◆ **DESCRIPTION OF THE TASK**
From the entries below, output the line with "unfold State.faultMsix" and each following line up to and including the line with "x5).kept := by", exactly as written.

◆ **RAW DATA**

-- ==== Sys2Proof/Laws/KeepsTile.lean ====
section
/-! SUPPORT. Every operation and command keeps the queue and the invariant: the first third of them, in the order in which they call each other. -/

namespace Sys2Proof.Machine

theorem State.modCore_keeps {a : Kept} {s : State} (h : Keeps a s.kept) : ∀ x1 x2, Keeps a (State.modCore s x1 x2).kept := by
  intro x1 x2
  unfold State.modCore
  repeat' (first
    | with_reducible assumption
    | simp only [State.kept_mk, State.kept_eta])

theorem State.modTask_keeps {a : Kept} {s : State} (h : Keeps a s.kept) : ∀ x1 x2 x3, Keeps a (State.modTask s x1 x2 x3).kept := by
  intro x1 x2 x3
  unfold State.modTask
  repeat' (first
    | with_reducible assumption
    | with_reducible refine State.modCore_keeps ?_ ..
    | simp only [State.kept_mk, State.kept_eta]
    | dsimp only)

theorem State.modCnt_keeps {a : Kept} {s : State} (h : Keeps a s.kept) : ∀ x1 x2, Keeps a (State.modCnt s x1 x2).kept := by
  intro x1 x2
  unfold State.modCnt
  repeat' (first
    | with_reducible assumption
    | with_reducible refine State.modCore_keeps ?_ ..
    | simp only [State.kept_mk, State.kept_eta]
    | dsimp only)

theorem State.modField_keeps {a : Kept} {s : State} (h : Keeps a s.kept) : ∀ x1 x2, Keeps a (State.modField s x1 x2).kept := by
  intro x1 x2
  unfold State.modField
  repeat' (first
    | with_reducible assumption
    | simp only [State.kept_mk, State.kept_eta])

theorem State.modGroup_keeps {a : Kept} {s : State} (h : Keeps a s.kept) : ∀ x1 x2, Keeps a (State.modGroup s x1 x2).kept := by
  intro x1 x2
  unfold State.modGroup
  repeat' (first
    | with_reducible assumption
    | simp only [State.kept_mk, State.kept_eta])

theorem State.modSub_keeps {a : Kept} {s : State} (h : Keeps a s.kept) : ∀ x1 x2 x3, Keeps a (State.modSub s x1 x2 x3).kept := by
  intro x1 x2 x3
  unfold State.modSub
  repeat' (first
    | with_reducible assumption
    | with_reducible refine State.modGroup_keeps ?_ ..
    | simp only [State.kept_mk, State.kept_eta]
    | dsimp only)

theorem State.modDom_keeps {a : Kept} {s : State} (h : Keeps a s.kept) : ∀ x1 x2, Keeps a (State.modDom s x1 x2).kept := by
  intro x1 x2
  unfold State.modDom
  repeat' (first
    | with_reducible assumption
    | simp only [State.kept_mk, State.kept_eta])

theorem State.emit_keeps {a : Kept} {s : State} (h : Keeps a s.kept) : ∀ x1, Keeps a (State.emit s x1).kept := by
  intro x1
  unfold State.emit
  repeat' (first
    | with_reducible assumption
    | simp only [State.kept_mk, State.kept_eta])

theorem State.postAt_keeps {a : Kept} {s : State} (h : Keeps a s.kept) : ∀ x1 x2, Keeps a (State.postAt s x1 x2).kept := by
  intro x1 x2
  unfold State.postAt
  repeat' (first
    | with_reducible assumption
    | simp only [State.kept_mk, State.kept_eta])

theorem State.post_keeps {a : Kept} {s : State} (h : Keeps a s.kept) : ∀ x1, Keeps a (State.post s x1).kept := by
  intro x1
  unfold State.post
  repeat' (first
    | with_reducible assumption
    | with_reducible refine State.postAt_keeps ?_ ..)

theorem State.fresh_keeps {a : Kept} {s : State} (h : Keeps a s.kept) : ∀ x1, Keeps a (State.fresh s x1).kept := by
  intro x1
  unfold State.fresh
  repeat' (first
    | with_reducible assumption
    | simp only [State.kept_mk, State.kept_eta])

theorem State.storeRaw_keeps {a : Kept} {s : State} (h : Keeps a s.kept) : ∀ x1 x2 x3, Keeps a (State.storeRaw s x1 x2 x3).kept := by
  intro x1 x2 x3
  unfold State.storeRaw
  repeat' (first
    | with_reducible assumption
    | with_reducible refine Keeps.write ?_ ..
    | simp only [State.kept_mk, State.kept_eta])

theorem State.store_keeps {a : Kept} {s : State} (h : Keeps a s.kept) : ∀ x1 x2 x3, Keeps a (State.store s x1 x2 x3).kept := by
  intro x1 x2 x3
  unfold State.store
  repeat' (first
    | with_reducible assumption
    | with_reducible refine State.storeRaw_keeps ?_ ..)

theorem State.countPoison_keeps {a : Kept} {s : State} (h : Keeps a s.kept) : ∀ x1 x2, Keeps a (State.countPoison s x1 x2).kept := by
  intro x1 x2
  unfold State.countPoison
  repeat' (first
    | with_reducible assumption
    | with_reducible refine State.modCnt_keeps ?_ ..
    | simp only [State.kept_mk, State.kept_eta]
    | dsimp only)

theorem State.storeFor_keeps {a : Kept} {s : State} (h : Keeps a s.kept) : ∀ x1 x2 x3 x4, Keeps a (State.storeFor s x1 x2 x3 x4).kept := by
  intro x1 x2 x3 x4
  unfold State.storeFor
  repeat' (first
    | with_reducible assumption
    | with_reducible refine State.countPoison_keeps ?_ ..
    | with_reducible refine State.store_keeps ?_ ..)

theorem State.coreStore_keeps {a : Kept} {s : State} (h : Keeps a s.kept) : ∀ x1 x2 x3 x4, Keeps a (State.coreStore s x1 x2 x3 x4).kept := by
  intro x1 x2 x3 x4
  unfold State.coreStore
  repeat' (first
    | with_reducible assumption
    | with_reducible refine State.storeFor_keeps ?_ ..)

theorem State.spoilAt_keeps {a : Kept} {s : State} (h : Keeps a s.kept) : ∀ x1 x2, Keeps a (State.spoilAt s x1 x2).kept := by
  intro x1 x2
  unfold State.spoilAt
  repeat' (first
    | with_reducible assumption
    | with_reducible refine State.countPoison_keeps ?_ ..
    | with_reducible refine Keeps.poison ?_ ..
    | simp only [State.kept_mk, State.kept_eta]
    | split)

theorem State.modCtx_keeps {a : Kept} {s : State} (h : Keeps a s.kept) : ∀ x1 x2, Keeps a (State.modCtx s x1 x2).kept := by
  intro x1 x2
  unfold State.modCtx
  repeat' (first
    | with_reducible assumption
    | with_reducible refine ite_keeps ?_ ?_
    | simp only [State.kept_mk, State.kept_eta]
    | split
    | dsimp only)

theorem State.faultMsix_keeps {a : Kept} {s : State} (h : Keeps a s.kept) : ∀ x1, Keeps a (State.faultMsix s x1).kept := by
  intro x1
  unfold State.faultMsix
  repeat' (first
    | with_reducible assumption
    | with_reducible refine ite_keeps ?_ ?_
    | simp only [State.kept_mk, State.kept_eta]
    | split)

theorem State.irqClass_keeps {a : Kept} {s : State} (h : Keeps a s.kept) : ∀ x1, Keeps a (State.irqClass s x1).kept := by
  intro x1
  unfold State.irqClass
  repeat' (first
    | with_reducible assumption
    | with_reducible refine State.faultMsix_keeps ?_ ..
    | with_reducible refine ite_keeps ?_ ?_
    | split)

theorem State.logCode_keeps {a : Kept} {s : State} (h : Keeps a s.kept) : ∀ x1 x2 x3 x4, Keeps a (State.logCode s x1 x2 x3 x4).kept := by
  intro x1 x2 x3 x4
  unfold State.logCode
  refine ite_keeps ?_ ?_
  · exact Keeps.log (show Keeps a ⟨_, _, s.flt.log, _⟩ from h) (by rw [raiseRepeat_length]; exact id)
  · refine State.irqClass_keeps ?_ ..
    refine Keeps.log (show Keeps a ⟨_, _, s.flt.log, _⟩ from h) fun _ => ?_
    show (enterLog _ (s.flt.log.take 8191)).length ≤ 8192
    rw [enterLog_length]; have := List.length_take_le 8191 s.flt.log; omega

theorem State.logEvent_keeps {a : Kept} {s : State} (h : Keeps a s.kept) : ∀ x1 x2 x3 x4 x5 x6, Keeps a (State.logEvent s x1 x2 x3 x4 x5 x6).kept := by
  intro x1 x2 x3 x4 x5 x6
  unfold State.logEvent
  repeat' (first
    | with_reducible assumption
    | with_reducible refine State.logCode_keeps ?_ ..)

theorem State.coreEvent_keeps {a : Kept} {s : State} (h : Keeps a s.kept) : ∀ x1 x2 x3 x4 x5, Keeps a (State.coreEvent s x1 x2 x3 x4 x5).kept := by
  intro x1 x2 x3 x4 x5
  unfold State.coreEvent
  repeat' (first
    | with_reducible assumption
    | with_reducible refine State.logEvent_keeps ?_ ..)

theorem State.modEvent_keeps {a : Kept} {s : State} (h : Keeps a s.kept) : ∀ x1 x2 x3 x4, Keeps a (State.modEvent s x1 x2 x3 x4).kept := by
  intro x1 x2 x3 x4
  unfold State.modEvent
  repeat' (first
    | with_reducible assumption
    | with_reducible refine State.logEvent_keeps ?_ ..)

◆ **EXERCISE SOLUTION**
  unfold State.faultMsix
  repeat' (first
    | with_reducible assumption
    | with_reducible refine ite_keeps ?_ ?_
    | simp only [State.kept_mk, State.kept_eta]
    | split)

theorem State.irqClass_keeps {a : Kept} {s : State} (h : Keeps a s.kept) : ∀ x1, Keeps a (State.irqClass s x1).kept := by
  intro x1
  unfold State.irqClass
  repeat' (first
    | with_reducible assumption
    | with_reducible refine State.faultMsix_keeps ?_ ..
    | with_reducible refine ite_keeps ?_ ?_
    | split)

theorem State.logCode_keeps {a : Kept} {s : State} (h : Keeps a s.kept) : ∀ x1 x2 x3 x4, Keeps a (State.logCode s x1 x2 x3 x4).kept := by
  intro x1 x2 x3 x4
  unfold State.logCode
  refine ite_keeps ?_ ?_
  · exact Keeps.log (show Keeps a ⟨_, _, s.flt.log, _⟩ from h) (by rw [raiseRepeat_length]; exact id)
  · refine State.irqClass_keeps ?_ ..
    refine Keeps.log (show Keeps a ⟨_, _, s.flt.log, _⟩ from h) fun _ => ?_
    show (enterLog _ (s.flt.log.take 8191)).length ≤ 8192
    rw [enterLog_length]; have := List.length_take_le 8191 s.flt.log; omega

theorem State.logEvent_keeps {a : Kept} {s : State} (h : Keeps a s.kept) : ∀ x1 x2 x3 x4 x5 x6, Keeps a (State.logEvent s x1 x2 x3 x4 x5 x6).kept := by
  intro x1 x2 x3 x4 x5 x6
  unfold State.logEvent
  repeat' (first
    | with_reducible assumption
    | with_reducible refine State.logCode_keeps ?_ ..)

theorem State.coreEvent_keeps {a : Kept} {s : State} (h : Keeps a s.kept) : ∀ x1 x2 x3 x4 x5, Keeps a (State.coreEvent s x1 x2 x3 x4 x5).kept := by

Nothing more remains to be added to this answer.